Figure 9. Mobile sand dunes encroaching mangroves in the west cost of Ceará estate in northeastern Brazil.

Global changes are causing stronger ENSO associated with a decrease in annual rainfall and increasing frequency and duration of extended droughts over the semiarid region (Marengo et al. 2018; Alvalá et al. 2019), and this has been evidenced by Maia et al. (2005) in dune fields in NE Brazil. Therefore, dune displacement, although of small significance to humid regions mangroves, is becoming a real and present threat to mangrove ecosystems in the SAEC due to climate change.

Ocean acidification

A global effect of atmospheric CO₂ increase is its absorption by the ocean, leading to acidification. Mangrove ecosystems are important carbon sinks but may also act as sources of CO₂ to the atmosphere. CO₂ balance and fluxes from mangrove tidal creeks derive from the contribution of mangrove porewater enriched in pCO₂, dissolved inorganic carbon (DIC) and total alkalinity (TA) and the sediment’s microbial metabolism which produce TA and DIC different anaerobic processes (Chielle et al. 2023a; Sippo et al. 2016). Positive correlations between carbonate system parameters with salinity are significantly higher in the dry season; therefore, in the SAEC, the strong deviation of pCO₂, TA, and DIC from the conservative mixing curve suggests a significant contribution from organic matter degradation in mangrove-dominated waters. The observed ratio of DIC and TA inputs from SAEC mangroves to coastal waters (Chielle et al. 2023b) results in an overall increase in pH, and thus increasing the buffer capacity of estuarine waters to acidity, an important ecosystem services in a period of global change. The magnitude and extent of this buffering effect is dependent on water residence times and on other sources and sinks of DIC and TA, thus being site specific. The effect of the large TA export from SAEC mangroves and thus their buffering effect on adjacent waters is sensitive to changes in pH and thus could be strongly reduced in a scenario of ocean acidification.
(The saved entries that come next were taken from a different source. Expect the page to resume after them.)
/-! ## The mixing function -/

/-- Only zero is left alone by a right shift, so the exclusive-or with one loses nothing (rule R40). -/
theorem xorShr_injective {k : Nat} (hk : 0 < k) : Function.Injective (xorShr · k) := by
  intro x y h
  have linear : x ^^^ y ^^^ (x >>> k ^^^ y >>> k) = 0#64 := by
    rw [word_xor_xor_xor_comm]
    exact BitVec.xor_eq_zero_iff.2 h
  have fixed : x ^^^ y = (x ^^^ y) >>> k := by
    rw [BitVec.ushiftRight_xor_distrib]
    exact BitVec.xor_eq_zero_iff.1 linear
  have quotient : (x ^^^ y).toNat = (x ^^^ y).toNat / 2 ^ k := by
    rw [← Nat.shiftRight_eq_div_pow, ← BitVec.toNat_ushiftRight, ← fixed]
  have zero : (x ^^^ y).toNat = 0 := by
    by_contra pos
    exact (Nat.div_lt_self (Nat.pos_of_ne_zero pos) (Nat.one_lt_two_pow hk.ne')).ne quotient.symm
  exact BitVec.xor_eq_zero_iff.1 (BitVec.eq_of_toNat_eq zero)

/-- Multiplication by a word that has an inverse modulo `2^64` loses nothing. -/
theorem mul64_injective {c inverse : Word} (h : inverse * c = 1#64) : Function.Injective (mul64 c) := by
  refine Function.LeftInverse.injective (g := mul64 inverse) fun x => ?_
  rw [mul64, mul64, ← BitVec.mul_assoc, h, BitVec.one_mul]

theorem mix64_injective : Function.Injective mix64 := by
  have first : Function.Injective (mul64 0xBF58476D1CE4E5B9#64) :=
    mul64_injective (inverse := 0x96DE1B173F119089#64) (by decide)
  have second : Function.Injective (mul64 0x94D049BB133111EB#64) :=
    mul64_injective (inverse := 0x319642B2D24D8EC3#64) (by decide)
  intro x y h
  exact xorShr_injective (by decide) (first (xorShr_injective (by decide) (second (xorShr_injective (by decide) h))))

theorem mix64_zero : mix64 0#64 = 0#64 := by decide

theorem mix64_eq_zero_iff (z : Word) : mix64 z = 0#64 ↔ z = 0#64 := by
  rw [← mix64_zero, mix64_injective.eq_iff, mix64_zero]

/-- Rule R40's steps, one by one; the model multiplies from the other side. -/
theorem mix64_of_steps {z t1 t2 t3 t4 : Word} (step1 : t1 = z ^^^ (z >>> 30)) (step2 : t2 = t1 * 0xBF58476D1CE4E5B9#64)
    (step3 : t3 = t2 ^^^ (t2 >>> 27)) (step4 : t4 = t3 * 0x94D049BB133111EB#64) :
    mix64 z = t4 ^^^ (t4 >>> 31) := by
  rw [BitVec.mul_comm] at step2 step4
  subst step1 step2 step3 step4
  rfl

/-- Settles O10: words are finitely many, so that the injection `mix64` is a bijection. -/
theorem mixingFollowsItsStepsAndIsBijective : Obligations.MixingFollowsItsStepsAndIsBijective :=
  ⟨fun _ _ _ _ _ => mix64_of_steps, mix64_injective.bijective_of_finite, mix64_eq_zero_iff, by decide⟩

/-! ## The loop of SEED -/

/-- Where SEED `value` stands before iteration `i` (rule R41): the accumulator is the value after `i` additions, and the
words below `i` are written. -/
def SeedProgress (value : Word) (i : Nat) (p : Word × GenState) : Prop :=
  p.1 = BitVec.ofNat 64 i * seedGamma + value ∧ ∀ k : Fin 4, k.val < i → p.2.word k = seedWord value k.val

theorem seedProgress_zero (value : Word) (g : GenState) : SeedProgress value 0 (value, g) :=
  ⟨by simp, fun _ h => absurd h (Nat.not_lt_zero _)⟩

/-- One more addition of the constant. -/
theorem nextSeedAcc_eq (value : Word) (i : Nat) :
    nextSeedAcc (BitVec.ofNat 64 i * seedGamma + value) = BitVec.ofNat 64 (i + 1) * seedGamma + value := by
  rw [nextSeedAcc, add64, BitVec.ofNat_add, BitVec.add_mul, BitVec.one_mul, ← BitVec.add_assoc,
    BitVec.add_comm seedGamma]

theorem SeedProgress.seedIter {value : Word} {i : Nat} {p : Word × GenState} (h : SeedProgress value i p) :
    SeedProgress value (i + 1) (seedIter i p) := by
  obtain ⟨acc, written⟩ := h
  have next : nextSeedAcc p.1 = BitVec.ofNat 64 (i + 1) * seedGamma + value := by rw [acc, nextSeedAcc_eq]
  refine ⟨next, fun k hk => ?_⟩
  rw [Machine.seedIter, word_setWord, next]
  split
  case isTrue here => rw [here, seedWord]
  case isFalse other => exact written k (by omega)

/-- Rule R41: word `k` after SEED, in unrolled form. -/
theorem word_seedWords (value : Word) (old : GenState) (k : Fin 4) :
    (seedWords value old).word k = seedWord value k.val :=
  (seedProgress_zero value old).seedIter.seedIter.seedIter.seedIter.2 k k.isLt

/-- Words that are those of one seed are what SEED leaves. -/
theorem SeedProgress.eq_seedWords {value : Word} {i : Nat} {p : Word × GenState} (h : SeedProgress value i p)
    (done : 4 ≤ i) (old : GenState) : p.2 = seedWords value old :=
  genState_ext fun k => (h.2 k (k.isLt.trans_le done)).trans (word_seedWords value old k).symm

/-- Rule R41: SEED needs nothing of the words before. -/
theorem seedWords_old (value : Word) (g h : GenState) : seedWords value g = seedWords value h :=
  genState_ext fun k => by rw [word_seedWords, word_seedWords]

/-- Settles O12: the unrolled form, its sum and product turned round. -/
theorem seedWordsAreTheUnrolledForm : Obligations.SeedWordsAreTheUnrolledForm := by
  intro value old k
  rw [word_seedWords, seedWord, BitVec.add_comm, BitVec.ofNat_add]
  rfl

/-- Settles O11: SEED completes (`exec_seed_eq`), and the words of its loop are those of the four sums. -/
theorem seedWritesTheExpandedWords : Obligations.SeedWritesTheExpandedWords := by
  intro value z1 z2 z3 z4 sum1 sum2 sum3 sum4
  refine ⟨decode_seed_append value, fun s => ?_⟩
  have words (old : GenState) : seedWords value old = ⟨mix64 z1, mix64 z2, mix64 z3, mix64 z4⟩ := by
    rw [BitVec.add_comm] at sum1 sum2 sum3 sum4
    subst sum1 sum2 sum3 sum4
    rfl
  rw [exec_seed_eq, completed, completedGen, words]
  rfl

/-! ## Zero words and distinct seeds -/

/-- Rule R42: the constant has an inverse, so the four sums of one seed are different. -/
theorem seedWord_injective (value : Word) : Function.Injective fun k : Fin 4 => seedWord value k.val := by
  have sums : Function.Injective fun k : Fin 4 => BitVec.ofNat 64 (k.val + 1) * seedGamma := by decide
  intro j k h
  exact sums (add_right_cancel (mix64_injective h))

/-- Settles O13: two zero words of one seed would be equal (`seedWord_injective`). -/
theorem seedLeavesAtMostOneWordZero : Obligations.SeedLeavesAtMostOneWordZero := by
  refine fun value s => ⟨_, exec_seed_eq value s, fun i j distinct zero again => distinct ?_⟩
  have same : (seedWords value s.gen).word i = (seedWords value s.gen).word j := zero.trans again.symm
  rw [word_seedWords, word_seedWords] at same
  exact seedWord_injective value same

/-- Rule R43: the first word alone tells the seeds apart. -/
theorem seedWords_inj {v w : Word} {g h : GenState} : seedWords v g = seedWords w h ↔ v = w := by
  constructor
  · intro same
    have first : seedWord v 0 = seedWord w 0 :=
      (word_seedWords v g 0).symm.trans ((congrArg (·.word 0) same).trans (word_seedWords w h 0))
    exact add_left_cancel (mix64_injective first)
  · rintro rfl
    exact seedWords_old v g h
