/-- An Ethernet frame: destination and source MAC, 802.1Q tag (0 for none, else its 16-bit control field plus
one, whose bits [15:13] are PCP), EtherType and payload bytes; `bad`: a wrong FCS or
a code error. -/
structure EthFrame where
  dst : Nat := 0
  src : Nat := 0
  tag : Nat := 0
  etherType : Nat := 0
  bytes : List Nat := []
  bad : Bool := false
  deriving DecidableEq, Repr

/-- A PTP message (R317 to R321): the sender's port identity, sequence number, correctionField in units of 2^-16 ns, its timestamp in
ns of the PTP scale, the two-step flag, domain, logMessageInterval, the requesting port identity of a response, and the 30 bytes of an
Announce's body. -/
structure PtpMsg where
  identity : Nat := 0
  portNum : Nat := 0
  seq : Nat := 0
  correction : Int := 0
  origin : Nat := 0
  twoStep : Bool := false
  domain : Nat := 0
  interval : Int := 0
  reqIdentity : Nat := 0
  reqPort : Nat := 0
  data : List Nat := []
  deriving DecidableEq, Repr

/-- A CAN FD frame (R341 to R343). `sof` is the number of FCLK edges from its first dominant level to the edge on which it is valid;
`rtr` marks a classical remote frame. -/
structure CanFrame where
  ident : Nat := 0
  ext : Bool := false
  fd : Bool := true
  brs : Bool := false
  dlc : Nat := 0
  data : List Nat := []
  esi : Bool := false
  rtr : Bool := false
  sof : Nat := 0
  deriving DecidableEq, Repr

/-- How an engine's result for a ply differs from the law's, bit by bit of what R125 compares (log entry 66), and the placement epoch that
it carries (R128). -/
structure EvalResult where
  flip : Nat := 0
  epoch : Nat := 0
  deriving DecidableEq, Repr

/-- Result of probing the dies (R382): the dies that answer and agree, and the blocks per die and pages per block that their parameter
pages give. -/
structure ProbeResult where
  present : Nat := 0
  blocks : Nat := 0
  pages : Nat := 0
  deriving DecidableEq, Repr

/-- Result of a mount (R382, R384): a valid directory was found, every good block is erased, the torn pages found, and the blocks
that carry a factory mark, as die × 65536 + block. -/
structure MountResult where
  directory : Bool := true
  blank : Bool := false
  torn : Nat := 0
  marked : List Nat := []
  deriving DecidableEq, Repr

/-- The page or block that a NAND operation works on (R369, R380). -/
structure NandOp where
  die : Nat := 0
  block : Nat := 0
  page : Nat := 0
  skein : Nat := 0
  deriving DecidableEq, Repr

/-- What a page read found (R371). -/
inductive NandRead where
  | good (bitErrors : Nat)
  | retried (bitErrors : Nat)
  | recovered
  | lost
  deriving DecidableEq, Repr

/-- A fed channel's level at a test pulse (R430). -/
structure TpLevel where
  input : Nat := 0
  channel : Nat := 0
  level : Bool := false
  deriving DecidableEq, Repr

/-- A part of a snapshot (R457). -/
structure SnapPart where
  last : Bool := false
  bytes : List Nat := []
  deriving DecidableEq, Repr

/-- A role-control message (R455, R51): a join request with the SEQUENCE of the joining member's running image, a report of state and epoch,
and the exchange's reports. -/
inductive RoleMsg where
  | joinRequest (sequence : Nat)
  | roleReport (state epoch : Nat)
  | staged
  | failed (cause : Nat)
  deriving DecidableEq, Repr
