-- ==== Sys2Proof/Machine/Regs.lean ====
section
/-! DEFINITION. The live registers and their fields, written out from the register tables of spec/
(R5, R21, R22 and each chapter's register rule): address, stride, count, width, reset value, the
mask of its RW fields and the mask of its W1C fields. Registers whose reset value the spec takes from
the die, the fuses or the straps stand here with 0 (log entries 20 and 21). -/

namespace Sys2Proof.Machine

/-- A live register: `base + stride × index`, its width in bits, its reset value (`resetStep` more for
each index), and the masks of its RW and W1C fields (R5). -/
structure Reg where
  base : Nat
  stride : Nat
  count : Nat
  width : Nat
  reset : Nat
  resetStep : Nat
  rw : Nat
  w1c : Nat
  deriving DecidableEq, Repr

/-- A field of a live register. -/
structure Fld where
  reg : Reg
  lo : Nat
  width : Nat
  deriving DecidableEq, Repr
Erosion and tree mortality increase strong oxygenation of sediments, while saline intrusion of ground water brings oxygenated seawater, these processes may induce pyrite oxidation further decreasing pH and increasing acidification. Marins et al. (1997) showed increasing Eh and decreasing pH in sediment porewaters, while Lacerda et al. (2024) showed high heavy metal mobilisation from sediments following seawater intrusion. This mobilisation processes will be enhanced as acidification increases.

Resilience, recovery and rehabilitation

Mangroves are recognised as resilient shoreline ecosystems over long timescales, including the Holocene fluctuations in sea-level (Alongi 2015), but with different tolerance depending on species (McLeod and Salm 2006). Several natural and anthropogenic degradation drivers, mainly if acting in synergy, can degrade them physically and/or functionally, particularly under the already stressful conditions posed by the semiarid climate. The relatively small area covered by SAEC mangroves relative to the AMMC and other humid areas in the Brazilian coast makes their conservation, and when possible, their rehabilitation/restoration (R/R), extremely important. Protection of existing mangrove stands is mandatory as a first measure to preserve their connectivity and metapopulational structure. As shown in previous sections, SAEC mangroves can colonise ‘apicuns’ (salt flats) or new sedimentary areas created by river damming and/or SLR (Godoy and Lacerda 2015; Ferreira et al. 2022a). They are also able to recover degraded areas if abiotic (mainly soil features and tidal extension) and biotic (interaction with FGs of organisms) conditions are maintained or recovered, assisted or naturally (Ferreira et al. 2015).

Motivated by the decrease in mangrove forest stands at SAEC, many R/R attempts have been made, most of them at low scale, without post-R/R monitoring of recovery attributes and evolution, and occasionally only reported in grey literature. Hence, the area of restored/rehabilitated mangroves at SAEC is unknown. Moreover, the same is valid for mangroves of the AMMC region. SAEC mangrove tree diversity rarely consists of more than three neotropical species in the same stand, so individual species occupy a wider individual niche dimension of the same shoreline functional space respect to more diverse mangroves, such as those in the Indo-West Pacific, facilitating the early succession of a range of native species in R/R projects. In the AMMC region, natural macroscale processes of accretion–erosion of sediment minimise the temporal and spatial magnitude of localised restoration projects, despite the fact that they are valid for specific aims such as stopping localised erosion, recovering fisheries or promoting conservation awareness (Ferreira et al. 2023). There is no published data on medium to large-scale rehabilitation/restoration projects/attempts (RRPA) either in SAEC or AMMC mangroves.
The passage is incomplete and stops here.